───── RECORDS TO USE
/-- POWER_ON_START (R443). -/
def execPowerOnStart (vin : BitVec 16) (backupOk : Bool) (s : State) : Host.Outcome State Fault Refusal :=
  done s (powerOn vin.toNat backupOk s)

/-- BACKUP_DOMAIN_RESET (R581): the arming of the tamper sensors is lost with it (R554). -/
def execBackupDomainReset (s : State) : Host.Outcome State Fault Refusal :=
  done s (((backupReset s).set Reg.TAMP_ARM_BITS 0).set Reg.TAMP_STAT_ARMED 0)

/-- BROWNOUT_RESET (R436, R437): the rail whose monitor tripped first, 0 core to 4 SerDes. -/
def execBrownoutReset (rail : Fin 5) (s : State) : Host.Outcome State Fault Refusal :=
  done s (if s.pwr.powered then (resetMachine 2 2 s).set Reg.MODE_RCAUSE_BRAIL (rail.val + 1) else s)

/-! ### Watchdog and software reset (R438, R439) -/

/-- A W reset; the second within a trial fails it (R570). -/
def watchdogReset (s : State) : State :=
  match trialComp s with
  | none => resetMachine 4 3 s
  | some c =>
    let n := s.upd.wresets + 1
    if n ≥ 2 then reportRevert c 3 (resetMachine 4 3 (unselect c s))
    else
      let s := resetMachine 4 3 s
      { s with upd := { s.upd with wresets := n } }

/-- The watchdog counts: not in DOZE, not from a warning to the F restart, and not while no fast domain runs. -/
def watchdogRuns (s : State) : Bool := s.pwr.powered && !s.bit Reg.MODE_PWRST_DOZE && !frozen s && s.clk.cf2.isNone

/-- WATCHDOG_EXPIRY (R438): PER ms after the last service. -/
def execWatchdogExpiry (s : State) : Host.Outcome State Fault Refusal :=
  done s (if watchdogRuns s then watchdogReset (s.reach (s.pwr.wdAt + s.get Reg.MODE_WDCFG_PER * msec)) else s)

/-- A write of `WDKICK`: the two words in alternation; any other word, or the same twice running, causes a W reset. -/
def watchdogKick (w : Nat) (s : State) : State :=
  if !s.pwr.powered || frozen s then s
  else if (w = 0x5A5A5A5A || w = 0xA5A5A5A5) && s.pwr.wdLast ≠ some w then { s with pwr := { s.pwr with wdAt := s.now, wdLast := some w } }
  else watchdogReset s

/-- WATCHDOG_KICK (R438). -/
def execWatchdogKick (word : Word) (s : State) : Host.Outcome State Fault Refusal := done s (watchdogKick word.toNat s)

/-- SOFTWARE_RESET_REQUEST (R439): refused while PFREEZE is 1. -/
def requestReset (s : State) : State :=
  if frozen s then s.raise Reg.MODE_FAULT_TRANSREF
  else if s.pwr.srstAt.isSome then s
  else { s with pwr := { s.pwr with srstAt := some s.now } }

/-- SOFTWARE_RESET_REQUEST (R439). -/
def execSoftwareResetRequest (s : State) : Host.Outcome State Fault Refusal := done s (requestReset s)

/-- SOFTWARE_RESET (R439): 2 ms after the request; a warning in between turns it away. -/
def execSoftwareReset (s : State) : Host.Outcome State Fault Refusal :=
  done s (match s.pwr.srstAt with
    | none => s
    | some t =>
      if frozen s then { s with pwr := { s.pwr with srstAt := none } }.raise Reg.MODE_FAULT_TRANSREF
      else resetMachine 8 4 (s.reach (t + 2 * msec)))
──────────
Among the records above, how many lines contain the word "frozen"? Answer with the number by itself.

▸ WRITTEN RESPONSE: 4